Gun laws are being brought into question a by new study, done by North Carolina’s Duke University. Most Americans believe that if a person is deemed dangerous to a specific person or themselves in a court, such individual may not possess firearms. However; only Connecticut, Indiana, and California allow law enforcement, under court order, to temporarily seize the firearms of someone the court deems immediately dangerous. This determination is based on the court agreeing with the testimony of people know him individual personally, or who are familiar with problematic behaviors the person has committed previously.
In the other 47 states, people who have committed violent misdemeanors or have restraining orders for domestic violence are allowed to own guns. Federal law only prohibits the ownership of guns by people who have been committed to a psychiatric hospital, or have been ruled in “mental defectives” in a court of law. Most of these people are not violent towards others. In fact, it is more likely that such persons will be victims of crime and not perpetrators.
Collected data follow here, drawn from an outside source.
/-- A write to SYNC_CONFIG sets all polarities and enables; a changed polarity cuts the pulse of an ACTIVE output, an enable
and a SCHEDULED pulse are never cut (R104, R111). A cut step pulse marks SYNC_CUT in the step and counts as ended now, and in
SETTLING the gap starts when the last one has ended so (R39). In DELAYING, with the due instant reached and a manual pulse
in its way, the effect is that of DUE_INSTANT with the pulses so cut, which starts the exposure when none is left (R36).
The marker that the due instant has come is the model's (DEDUCED, log 12). -/
def Obligations.SyncConfigWriteActs : Prop :=
  (∀ (s : State) (w : Word), s.inReset = false →
    (s.seq.state = .delaying → ∀ c ∈ s.seq.context, c.dueReached = false) →
    ∃ t, exec (.syncConfigWrite w) s = .next t ∧
      (∀ i : Fin 4, (t.syncs[i]).enabled = bit w (4 + i.val) ∧
        ((t.syncs[i]).polarity = .activeLow ↔ bit w i.val = true) ∧
        (t.syncs[i]).pulse = (if (s.syncs[i]).pulse.isActive = true ∧ (t.syncs[i]).polarity ≠ (s.syncs[i]).polarity
          then .idle else (s.syncs[i]).pulse)) ∧
      (∀ c, s.seq.context = some c → ∃ d, t.seq.context = some d ∧
        (d.syncCut = true ↔ c.syncCut = true ∨ ∃ (i : Fin 4) (finish : Time),
          (s.syncs[i]).pulse = .active .stepPulse finish ∧ (t.syncs[i]).polarity ≠ (s.syncs[i]).polarity) ∧
        ((∃ (i : Fin 4) (finish : Time),
            (s.syncs[i]).pulse = .active .stepPulse finish ∧ (t.syncs[i]).polarity ≠ (s.syncs[i]).polarity) →
          d.lastSyncEnd = some s.timebase.tsc) ∧
        (s.seq.state = .settling ∧ c.gapStart = none ∧ (∀ i : Fin 4, (t.syncs[i]).pulse.isStep = false) →
          d.gapStart = some s.timebase.tsc) ∧
        (¬(s.seq.state = .settling ∧ c.gapStart = none ∧ ∀ i : Fin 4, (t.syncs[i]).pulse.isStep = false) →
          d.gapStart = c.gapStart) ∧
        ((∀ (i : Fin 4) (finish : Time), (s.syncs[i]).pulse = .active .stepPulse finish →
            (t.syncs[i]).polarity = (s.syncs[i]).polarity) → d.lastSyncEnd = c.lastSyncEnd) ∧
        d = { c with syncCut := d.syncCut, lastSyncEnd := d.lastSyncEnd, gapStart := d.gapStart }) ∧
      t = { s with syncs := t.syncs, seq := { s.seq with context := t.seq.context } }) ∧
  (∀ (s : State) (w : Word) (c : StepContext), s.inReset = false → s.seq.state = .delaying → s.seq.context = some c →
    c.dueReached = true → c.record.delay.toNat ≤ (s.timebase.tsc - c.reference).toNat → stepPulses s = false →
    ∃ u : State,
      (∀ i : Fin 4, (u.syncs[i]).enabled = bit w (4 + i.val) ∧
        ((u.syncs[i]).polarity = .activeLow ↔ bit w i.val = true) ∧
        (u.syncs[i]).pulse = (if (s.syncs[i]).pulse.isActive = true ∧ (u.syncs[i]).polarity ≠ (s.syncs[i]).polarity
          then .idle else (s.syncs[i]).pulse)) ∧
      u = { s with syncs := u.syncs } ∧ exec (.syncConfigWrite w) s = exec .dueInstant u)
However, those with temporary restraining orders are not, in most states, restricted from buying or owning firearms. This is despite the fact that if an abuser is going to lash out, the most likely time is between notification of court action and the hearing. The reason for these revenge attempts is due to the fact that domestic violence survivors have taken legal action and stood up to their abusers.
A new peer-reviewed study has emerged from Duke University, saying that one in 10 Americans may have an anger problem. Therefore, perhaps the nation should revisit its gun possession policy.
The Second Amendment does permit individuals to own firearms. No one is disputing that. One wonders, however, if the founding fathers truly would have been in favor of allowing a person who may be revenge minded quick access to a deadly weapon.
Once bullets are in a body the shooter cannot recall them, no matter how much they may wish to after the initial joy of vengeance has passed. Perhaps all parties in such matters would be better off, provided a court of law thought it appropriate and not over reaching, if law enforcement stepped in and removed one tool of execution from an accused abuser’s tool box.
Of course, any legal change cannot prevent every vindictive ex from seeking the ultimate payment from an abusee who finally sought help. That is not its purpose. People can and do murder others by methods as divergent as the kitchen knife and the pipe bomb. However, it might save a few lives since a jilted lover who has been issued a restraining order will not be able to simply grab grandpa’s Smith and Wesson and head out the door.
Perhaps those few extra moments that occur in an individual’s brain, during which time they need to think of an alternate plan, will make their brain triumph over their darker impulses. That hope, even if it only keeps one person from transitioning from abuse victim to homicide statistic, is why Americans need to question the old gun laws, especially in light of research like what just emerged from Duke.